Tuesday, May 15, 2012
Page 11
SNIPPETS (Column):
California Mental Health: Who Is in Charge?
By MARC HAEFELE
In a short story by Argentine writer Adolfo Bioy Casares, a ward attendant at a suburban mental hospital discovers his employer’s dark secret. The mad doctor running the place has discovered a way to profitably generate electric power from the misery of his patients.
On the basis of accounts of some of California’s state hospitals, those facilities could also be cranking out the kilowatts. A recent Times story chronicles the fate of 52-year-old patient Diane Rodrigues at Norwalk’s Metropolitan State Hospital. It tells of how the staff dithered for five hours after Rodrigues broke her neck before they got her treated. She only lived another six months after that.
The Times cited official reports on the case that “detail serious lapses in medical treatment at the height of a massive court-supported effort to improve care in the state’s mental hospitals.” The hospital’s report on the incident, one of several similar events, was reported to have been severely diluted by hospital officials—including some recommendations that, had they been in place earlier, could have saved the woman’s life. Like making sure her attendant stayed awake, when she did not. Apparently napping on the job was a prerogative at Metropolitan. So was lying about patient outcomes. “Incompetence, fraud and dishonesty” were cited in the investigation report the Times obtained. But no criminal charges will be made, it was reported.
Metropolitan is reportedly one of two troubled state mental hospitals operating under a federal court consent decree due to lengthy histories of grim operational problems. The other is Napa State. Two years ago, a criminally insane patient murdered a woman attendant at Napa; the patient was ruled incompetent to stand trial. This month, a Napa State nurse was found dead hours after his release from jail, where he had been held for having sex with a patient. Another nurse, jailed on the same charge, was released last week after he posted $10,000 bail. How often, you ask, does this sort of thing happen? Is it perhaps mere coincidence that the former director of Napa State, Claude Foulk, was sentenced last year to 248 years in prison for molestation of his own adopted son?
The long, sad history of Los Angeles County’s King Drew Medical Center demonstrates the near-impossibility of hosing out the self-supporting culture of incompetence and corruption that can settle into a medical institution and persist like an antibiotic-proof staph infection. Mediocrity and bad performance standards become a secret religion, sustained by managers and supervisors whose careers they advanced. Is this what is happening at Norwalk and Napa? The answer at King Drew was to literally fire nearly everyone and build a completely new hospital and staff. We don’t even know for sure yet whether that solution was successful.

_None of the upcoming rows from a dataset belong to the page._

-- ==== Sys2Proof/Laws/State.lean ====
section
/-! SUPPORT. What each named operation does to each field of the state, one lemma a field, so that no proof unfolds a record
update. -/

namespace Sys2Proof.Machine

@[simp] theorem record_frequencyHz (e : TraceEvent) (s : State) : (record e s).frequencyHz = s.frequencyHz := rfl
@[simp] theorem record_prescalerCode (e : TraceEvent) (s : State) : (record e s).prescalerCode = s.prescalerCode := rfl
@[simp] theorem record_periodTicks (e : TraceEvent) (s : State) : (record e s).periodTicks = s.periodTicks := rfl
@[simp] theorem record_dutyTicks (e : TraceEvent) (s : State) : (record e s).dutyTicks = s.dutyTicks := rfl
@[simp] theorem record_dutyPct (e : TraceEvent) (s : State) : (record e s).dutyPct = s.dutyPct := rfl
@[simp] theorem record_isRunning (e : TraceEvent) (s : State) : (record e s).isRunning = s.isRunning := rfl
@[simp] theorem record_configured (e : TraceEvent) (s : State) : (record e s).configured = s.configured := rfl
@[simp] theorem record_faulted (e : TraceEvent) (s : State) : (record e s).faulted = s.faulted := rfl
@[simp] theorem record_err (e : TraceEvent) (s : State) : (record e s).err = s.err := rfl
@[simp] theorem record_busy (e : TraceEvent) (s : State) : (record e s).busy = s.busy := rfl
@[simp] theorem record_curCmd (e : TraceEvent) (s : State) : (record e s).curCmd = s.curCmd := rfl
@[simp] theorem record_ustep (e : TraceEvent) (s : State) : (record e s).ustep = s.ustep := rfl
@[simp] theorem record_tmp (e : TraceEvent) (s : State) : (record e s).tmp = s.tmp := rfl
@[simp] theorem record_held (e : TraceEvent) (s : State) : (record e s).held = s.held := rfl
@[simp] theorem record_mem (e : TraceEvent) (s : State) : (record e s).mem = s.mem := rfl
@[simp] theorem record_params (e : TraceEvent) (s : State) : (record e s).params = s.params := rfl
@[simp] theorem record_answers (e : TraceEvent) (s : State) : (record e s).answers = s.answers := rfl
@[simp] theorem record_restAnswer (e : TraceEvent) (s : State) : (record e s).restAnswer = s.restAnswer := rfl
@[simp] theorem record_inputs (e : TraceEvent) (s : State) : (record e s).inputs = s.inputs := rfl
@[simp] theorem record_trace (e : TraceEvent) (s : State) : (record e s).trace = s.trace ++ [e] := rfl

@[simp] theorem dropAnswer_frequencyHz (s : State) : (dropAnswer s).frequencyHz = s.frequencyHz := rfl
@[simp] theorem dropAnswer_prescalerCode (s : State) : (dropAnswer s).prescalerCode = s.prescalerCode := rfl
@[simp] theorem dropAnswer_periodTicks (s : State) : (dropAnswer s).periodTicks = s.periodTicks := rfl
@[simp] theorem dropAnswer_dutyTicks (s : State) : (dropAnswer s).dutyTicks = s.dutyTicks := rfl
@[simp] theorem dropAnswer_dutyPct (s : State) : (dropAnswer s).dutyPct = s.dutyPct := rfl
@[simp] theorem dropAnswer_isRunning (s : State) : (dropAnswer s).isRunning = s.isRunning := rfl
@[simp] theorem dropAnswer_configured (s : State) : (dropAnswer s).configured = s.configured := rfl
@[simp] theorem dropAnswer_faulted (s : State) : (dropAnswer s).faulted = s.faulted := rfl
@[simp] theorem dropAnswer_err (s : State) : (dropAnswer s).err = s.err := rfl
@[simp] theorem dropAnswer_busy (s : State) : (dropAnswer s).busy = s.busy := rfl
@[simp] theorem dropAnswer_curCmd (s : State) : (dropAnswer s).curCmd = s.curCmd := rfl
@[simp] theorem dropAnswer_ustep (s : State) : (dropAnswer s).ustep = s.ustep := rfl
@[simp] theorem dropAnswer_tmp (s : State) : (dropAnswer s).tmp = s.tmp := rfl
@[simp] theorem dropAnswer_held (s : State) : (dropAnswer s).held = s.held := rfl
@[simp] theorem dropAnswer_mem (s : State) : (dropAnswer s).mem = s.mem := rfl
@[simp] theorem dropAnswer_params (s : State) : (dropAnswer s).params = s.params := rfl
@[simp] theorem dropAnswer_answers (s : State) : (dropAnswer s).answers = s.answers.tail := rfl
@[simp] theorem dropAnswer_restAnswer (s : State) : (dropAnswer s).restAnswer = s.restAnswer := rfl
@[simp] theorem dropAnswer_inputs (s : State) : (dropAnswer s).inputs = s.inputs := rfl
@[simp] theorem dropAnswer_trace (s : State) : (dropAnswer s).trace = s.trace := rfl

@[simp] theorem portAcquire_frequencyHz (w : Window) (s : State) : (portAcquire w s).frequencyHz = s.frequencyHz := rfl
@[simp] theorem portAcquire_prescalerCode (w : Window) (s : State) : (portAcquire w s).prescalerCode = s.prescalerCode := rfl
@[simp] theorem portAcquire_periodTicks (w : Window) (s : State) : (portAcquire w s).periodTicks = s.periodTicks := rfl
@[simp] theorem portAcquire_dutyTicks (w : Window) (s : State) : (portAcquire w s).dutyTicks = s.dutyTicks := rfl
@[simp] theorem portAcquire_dutyPct (w : Window) (s : State) : (portAcquire w s).dutyPct = s.dutyPct := rfl
@[simp] theorem portAcquire_isRunning (w : Window) (s : State) : (portAcquire w s).isRunning = s.isRunning := rfl
@[simp] theorem portAcquire_configured (w : Window) (s : State) : (portAcquire w s).configured = s.configured := rfl
@[simp] theorem portAcquire_faulted (w : Window) (s : State) : (portAcquire w s).faulted = s.faulted := rfl
@[simp] theorem portAcquire_err (w : Window) (s : State) : (portAcquire w s).err = s.err := rfl
@[simp] theorem portAcquire_busy (w : Window) (s : State) : (portAcquire w s).busy = s.busy := rfl
@[simp] theorem portAcquire_curCmd (w : Window) (s : State) : (portAcquire w s).curCmd = s.curCmd := rfl
@[simp] theorem portAcquire_ustep (w : Window) (s : State) : (portAcquire w s).ustep = s.ustep := rfl
@[simp] theorem portAcquire_tmp (w : Window) (s : State) : (portAcquire w s).tmp = s.tmp := rfl
@[simp] theorem portAcquire_held (w : Window) (s : State) : (portAcquire w s).held = some w := rfl
@[simp] theorem portAcquire_mem (w : Window) (s : State) : (portAcquire w s).mem = s.mem := rfl
@[simp] theorem portAcquire_params (w : Window) (s : State) : (portAcquire w s).params = s.params := rfl
@[simp] theorem portAcquire_answers (w : Window) (s : State) : (portAcquire w s).answers = s.answers := rfl
@[simp] theorem portAcquire_restAnswer (w : Window) (s : State) : (portAcquire w s).restAnswer = s.restAnswer := rfl
@[simp] theorem portAcquire_inputs (w : Window) (s : State) : (portAcquire w s).inputs = s.inputs := rfl
@[simp] theorem portAcquire_trace (w : Window) (s : State) : (portAcquire w s).trace = s.trace ++ [.acquire w true] := rfl

@[simp] theorem portRelease_frequencyHz (w : Window) (s : State) : (portRelease w s).frequencyHz = s.frequencyHz := rfl
@[simp] theorem portRelease_prescalerCode (w : Window) (s : State) : (portRelease w s).prescalerCode = s.prescalerCode := rfl
@[simp] theorem portRelease_periodTicks (w : Window) (s : State) : (portRelease w s).periodTicks = s.periodTicks := rfl
@[simp] theorem portRelease_dutyTicks (w : Window) (s : State) : (portRelease w s).dutyTicks = s.dutyTicks := rfl
@[simp] theorem portRelease_dutyPct (w : Window) (s : State) : (portRelease w s).dutyPct = s.dutyPct := rfl
@[simp] theorem portRelease_isRunning (w : Window) (s : State) : (portRelease w s).isRunning = s.isRunning := rfl
@[simp] theorem portRelease_configured (w : Window) (s : State) : (portRelease w s).configured = s.configured := rfl
@[simp] theorem portRelease_faulted (w : Window) (s : State) : (portRelease w s).faulted = s.faulted := rfl
@[simp] theorem portRelease_err (w : Window) (s : State) : (portRelease w s).err = s.err := rfl
@[simp] theorem portRelease_busy (w : Window) (s : State) : (portRelease w s).busy = s.busy := rfl
@[simp] theorem portRelease_curCmd (w : Window) (s : State) : (portRelease w s).curCmd = s.curCmd := rfl
@[simp] theorem portRelease_ustep (w : Window) (s : State) : (portRelease w s).ustep = s.ustep := rfl
@[simp] theorem portRelease_tmp (w : Window) (s : State) : (portRelease w s).tmp = s.tmp := rfl
@[simp] theorem portRelease_held (w : Window) (s : State) : (portRelease w s).held = none := rfl
@[simp] theorem portRelease_mem (w : Window) (s : State) : (portRelease w s).mem = s.mem := rfl
@[simp] theorem portRelease_params (w : Window) (s : State) : (portRelease w s).params = s.params := rfl
@[simp] theorem portRelease_answers (w : Window) (s : State) : (portRelease w s).answers = s.answers := rfl
@[simp] theorem portRelease_restAnswer (w : Window) (s : State) : (portRelease w s).restAnswer = s.restAnswer := rfl
@[simp] theorem portRelease_inputs (w : Window) (s : State) : (portRelease w s).inputs = s.inputs := rfl
@[simp] theorem portRelease_trace (w : Window) (s : State) : (portRelease w s).trace = s.trace ++ [.release w] := rfl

The Times piece on Metropolitan mentions a clutch of names of the Norwalk staff members involved. I didn’t see one much more important name. It was that of Cliff Allenby, acting director of the state Department of Mental Health Services. You don’t hear much about his department, but it is a big one—$6.4 billion a year with a staff of 12,000. Allenby has only been on hand for 14 months or so. Maybe it is to his credit that you don’t hear that much bad about the other three state mental hospitals. Who knows? But Allenby looks, from his web page, to be a veteran bureaucrat whose career dates back to the current governor’s father with scarcely a trace of mental health or medical experience as such. Certainly with the latest $8 billion budget shortfall increment, that current governor has plenty else on his mind.
But even so, it looks to me to be time for Jerry Brown to find a proactive and vigorous Allenby replacement who can take responsibility for the state’s snake pit hospitals and realize it is his or her job to do something about them.